As San Benito County’s seventh- and eighth-graders returned to their campuses recently for the start of the new school year, nearly 50 of them entered their math classes with a greater understanding of, and perhaps a greater appreciation for, algebra, thanks to the Bruce W. Woolpert Algebra Academy held at Graniterock’s corporate headquarters in Watsonville earlier this month.
The Algebra Academy offers middle schoolers from San Benito, Santa Cruz and Monterey counties an opportunity to improve their “ability to understand, use and evaluate quantitative information”, while preparing them “for success in high school mathematics and readiness for college,” according to the organization’s website.
The academy is the brainchild of the late Bruce W. Woolpert, who served as Graniterock’s president from 1987 until his untimely death in 2012.
Described by his widow, Rose Ann, as a “math nerd,” Woolpert loved math and wanted a way to extend that passion to local youth, while exposing them to the boundless opportunities afforded by a college degree.
Searching for an educational partner in his endeavor, Woolpert reached out to Dr. Hongde Hu, professor of mathematics and statistics at California State University, Monterey Bay (CSUMB).
In 2007, Dr. Hu and his colleagues created an intensive algebra program for CSUMB’s incoming freshmen. The program was sorely needed, as over fifty-percent of all freshman attending a California State University are unprepared for the rigors of college math, according to the Legislative Analyst’s Office.

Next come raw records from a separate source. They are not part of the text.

-- ==== Sys2Proof/Tests/Slice0.lean ====
section
/-! SUPPORT. The model's own tests: the well-formedness smoke test, words decoded, one step at a time on small states (expected values from spec/95_test_vectors.md and the rules' own examples), and one witness for each statement that has hypotheses. -/

open Sys2Proof Sys2Proof.Machine Sys2Proof.Statements

namespace Sys2Proof.Tests

/-! ## Well-formedness: one ill-formed command for each check -/

theorem test_wf_refuses_rate_zero : (Instr.setfps 0).wf = false := by decide
theorem test_wf_refuses_n_zero : (Instr.everyx 0).wf = false := by decide
theorem test_wf_accepts : (Instr.setfps 255).wf = true ∧ (Instr.everyx 1).wf = true ∧ Instr.present.wf = true := by decide

/-! ## Decoding: a word for every constructor, written out from R72, R73, R78 and R79 -/

theorem test_decode_setpx : decode [0b0000000100000001, 3, 10] = .ok (.setpx .set 3 10, []) := by decide
theorem test_decode_getpx : decode [0b0000000000000010, 3, 10] = .ok (.getpx 3 10, []) := by decide
theorem test_decode_fill : decode [0b0000001000000011] = .ok (.fill .invert, []) := by decide
theorem test_decode_line : decode [0b0000000000010000, 1, 2, 3, 4] = .ok (.line .clear 1 2 3 4, []) := by decide
theorem test_decode_hline : decode [0b0000000100010001, 0xFFFD, 10, 8] = .ok (.hline .set 0xFFFD 10 8, []) := by decide
theorem test_decode_vline : decode [0b0000001000010010, 0, 1, 64] = .ok (.vline .invert 0 1 64, []) := by decide
theorem test_decode_circle : decode [0b0000000100011000, 10, 11, 255] = .ok (.circle .set 10 11 255, []) := by decide
theorem test_decode_circh : decode [0b0010010100011001, 10, 11, 5] = .ok (.circh .set 0b1001 10 11 5, []) := by decide
theorem test_decode_fcirc : decode [0b0000000000011010, 10, 11, 5] = .ok (.fcirc .clear 10 11 5, []) := by decide
theorem test_decode_fcirch : decode [0b0000100100011011, 10, 11, 3, 0xFFF9] = .ok (.fcirch .set 0b10 10 11 3 0xFFF9, []) := by
  decide
theorem test_decode_blit : decode [0b0000000100100000, 1, 2, 3, 4, 5, 6] = .ok (.blit .set 1 2 3 4 5 6, []) := by decide
theorem test_decode_slowblit : decode [0b0000001000100001, 1, 2, 3, 4, 5, 6] = .ok (.slowblit .invert 1 2 3 4 5 6, []) := by
  decide
theorem test_decode_setfps : decode [0b0000000000110000, 30] = .ok (.setfps 30, []) := by decide
theorem test_decode_nextframe : decode [0b0000000000110001] = .ok (.nextframe, []) := by decide
theorem test_decode_cpuload : decode [0b0000000000110010] = .ok (.cpuload, []) := by decide
theorem test_decode_everyx : decode [0b0000000000110011, 4] = .ok (.everyx 4, []) := by decide
theorem test_decode_present : decode [0b0000000000111000] = .ok (.present, []) := by decide

/-- R80, R75 to R77, R82, R84. -/
theorem test_decode_refuses :
    decode [0x0000] = .error .illegalOpcode ∧ decode [0x0301, 3, 10] = .error .reservedField ∧
      decode [0x0102, 3, 10] = .error .reservedField ∧ decode [0x0403] = .error .reservedField ∧
      decode [0x4003] = .error .reservedField ∧ decode [0x111B, 10, 10, 3, 4] = .error .reservedField ∧
      decode [0x0118, 10, 10, 0x0102] = .error .operandRange ∧ decode [0x0033, 0x0103] = .error .operandRange ∧
      decode [0x0101, 3] = .error .incomplete := by
  decide

/-- The opcode table's numbering: the first word in bits 15..0, the next above it. -/
theorem test_table_word :
    decodeTableWord 48 0x000A00030101 = some (.setpx .set 3 10) ∧ decodeTableWord 16 0x0038 = some .present ∧
      decodeTableWord 16 0x0030 = some (.setfps 0) ∧ decodeTableWord 16 0x0000 = none := by
  decide

/-! ## One step -/

/-- The block at reset on an asset memory of four bytes, the image of R161, with some framebuffer bytes written. -/
def block (safe : Bool) (fb : Memory) : State :=
  { State.reset with
    params := ⟨128, 64, safe, 1, 4⟩
    src := [(0, 0x81), (1, 0xFF), (2, 0x01), (3, 0x80)]
    fb := fb }

/-- The framebuffer listing, the status and the result after a command. -/
def after (i : Instr) (s : State) : Option (Memory × BitVec 8 × DWord) :=
  match exec i s with
  | .next t => some (t.fb, t.respStatus, t.respResult)
  | .fault _ => none
  | .refused _ => none

/-- B1.1, B1.6. -/
theorem test_setpx : after (.setpx .set 3 10) (block true [(131, 0)]) = some ([(131, 0x04)], 0x00, 0) := by decide
theorem test_setpx_unsafe : after (.setpx .set 0xFFFF 0) (block false []) = some ([], 0x04, 1) := by decide
/-- B1.9, B1.10. -/
theorem test_getpx : after (.getpx 3 10) (block true [(131, 0x04)]) = some ([(131, 0x04)], 0x00, 1) := by decide
theorem test_getpx_off : after (.getpx 3 11) (block true [(131, 0x04)]) = some ([(131, 0x04)], 0x00, 0) := by decide
/-- B1.16 and B1.17, on a framebuffer of two columns and one band (R7). -/
theorem test_fill_invert :
    after (.fill .invert) { block true [(0, 0x5A), (1, 0x5A)] with params := ⟨2, 8, true, 1, 4⟩ } =
      some ([(0, 0xA5), (1, 0xA5)], 0x00, 0) := by decide
/-- B2.3, B2.9. -/
theorem test_line_steep :
    after (.line .set 0 0 2 5) (block true [(0, 0), (1, 0), (2, 0)]) =
      some ([(0, 0x03), (1, 0x0C), (2, 0x30)], 0x00, 0) := by decide
theorem test_line_unsafe : after (.line .set 0xFFFE 0 2 0) (block false [(0, 0)]) = some ([(0, 0)], 0x04, 1) := by decide
/-- B2.10, B2.11, B2.14. -/
theorem test_hline_left :
    after (.hline .set 0xFFFD 10 8) (block false [(128, 0), (129, 0), (130, 0), (131, 0), (132, 0), (133, 0)]) =
      some ([(128, 0x04), (129, 0x04), (130, 0x04), (131, 0x04), (132, 0x04), (133, 0)], 0x00, 0) := by decide
theorem test_hline_right :
    after (.hline .set 126 0 100) (block true [(126, 0), (127, 0), (128, 0)]) =
      some ([(126, 0x01), (127, 0x01), (128, 0)], 0x00, 0) := by decide
/-- B2.15, B2.17. -/
theorem test_vline :
    after (.vline .set 5 0xFFFE 13) (block true [(5, 0), (133, 0)]) = some ([(5, 0xFF), (133, 0x07)], 0x00, 0) := by decide
theorem test_vline_bottom : after (.vline .set 0 60 100) (block true [(896, 0)]) = some ([(896, 0xF0)], 0x00, 0) := by
  decide
set_option maxRecDepth 8000 in
/-- B3.2, B3.1. -/
theorem test_circle_invert :
    after (.circle .invert 10 10 2) (block true [(136, 0), (137, 0), (138, 0), (139, 0), (140, 0)]) =
      some ([(136, 0x04), (137, 0), (138, 0x11), (139, 0), (140, 0x04)], 0x00, 0) := by decide
set_option maxRecDepth 8000 in
theorem test_circle_set :
    after (.circle .set 10 10 2) (block true [(136, 0), (137, 0), (138, 0), (139, 0), (140, 0)]) =
      some ([(136, 0x0E), (137, 0x11), (138, 0x11), (139, 0x11), (140, 0x0E)], 0x00, 0) := by decide
/-- B3.9. -/
theorem test_circh :
    after (.circh .set 2 10 10 5) (block true [(11, 0), (12, 0), (13, 0), (14, 0), (143, 0)]) =
      some ([(11, 0x20), (12, 0x20), (13, 0x40), (14, 0x80), (143, 0x03)], 0x00, 0) := by decide
set_option maxRecDepth 8000 in
/-- B3.15, B3.17. -/
theorem test_fcirc_invert :
    after (.fcirc .invert 10 10 2) (block true [(136, 0), (137, 0), (138, 0), (139, 0), (140, 0)]) =
      some ([(136, 0), (137, 0), (138, 0x1F), (139, 0), (140, 0)], 0x00, 0) := by decide
theorem test_fcirc_clamped :
    after (.fcirc .set 0 0 2) (block false [(0, 0), (1, 0), (2, 0)]) = some ([(0, 0x07), (1, 0x07), (2, 0x03)], 0x00, 0) := by
  decide
set_option maxRecDepth 8000 in
/-- B3.19, B3.20. -/
theorem test_fcirch :
    after (.fcirch .set 2 10 10 3 0) (block true [(9, 0), (135, 0), (136, 0), (137, 0)]) =
      some ([(9, 0x80), (135, 0x0E), (136, 0x1F), (137, 0x3F)], 0x00, 0) := by decide
theorem test_fcirch_negative_delta : after (.fcirch .set 1 10 10 3 0xFFF9) (block true []) = some ([], 0x00, 0) := by decide
/-- B4.4, B4.13. -/
theorem test_blit :
    after (.blit .set 4 0xFFFD 0 0 2 16) (block true [(4, 0), (5, 0), (132, 0), (133, 0)]) =
      some ([(4, 0x30), (5, 0x1F), (132, 0), (133, 0x10)], 0x00, 0) := by decide
theorem test_blit_source_range : after (.blit .set 4 3 1 0 2 16) (block true []) = some ([], 0x04, 2) := by decide
/-- B4.17, B4.23. -/
theorem test_slowblit :
    after (.slowblit .set 0 0 0 0 10 2)
        { block true [(0, 0), (1, 0), (8, 0), (9, 0)] with src := [(0, 0xC0), (1, 0x40), (2, 0x00), (3, 0x80)] } =
      some ([(0, 0x01), (1, 0x01), (8, 0x02), (9, 0x01)], 0x00, 0) := by decide
theorem test_slowblit_order :
    after (.slowblit .set 0xFFFF 0 0 0 8 2) { block false [] with params := ⟨128, 64, false, 1, 1⟩ } =
      some ([], 0x04, 2) := by decide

Dr. Hu’s program has been incredibly successful, and it’s one of the reasons why CSUMB’s math department was recently recognized as one of 14 recipients of the first-ever California Awards for Innovation in Higher Education, a distinction created by the governor’s office that came with a $3 million prize.
With Dr. Hu’s support and expertise, Woolpert established his math academy in 2010, modeling it after CSUMB's’s intensive algebra program.
Dr. Hu and a middle school teacher from Rolling Hills in Watsonville began developing the academy’s curriculum. Since then, the academy has added the University of California, Santa Cruz as an educational partner, as well as enlisting the help of other local, middle school math teachers.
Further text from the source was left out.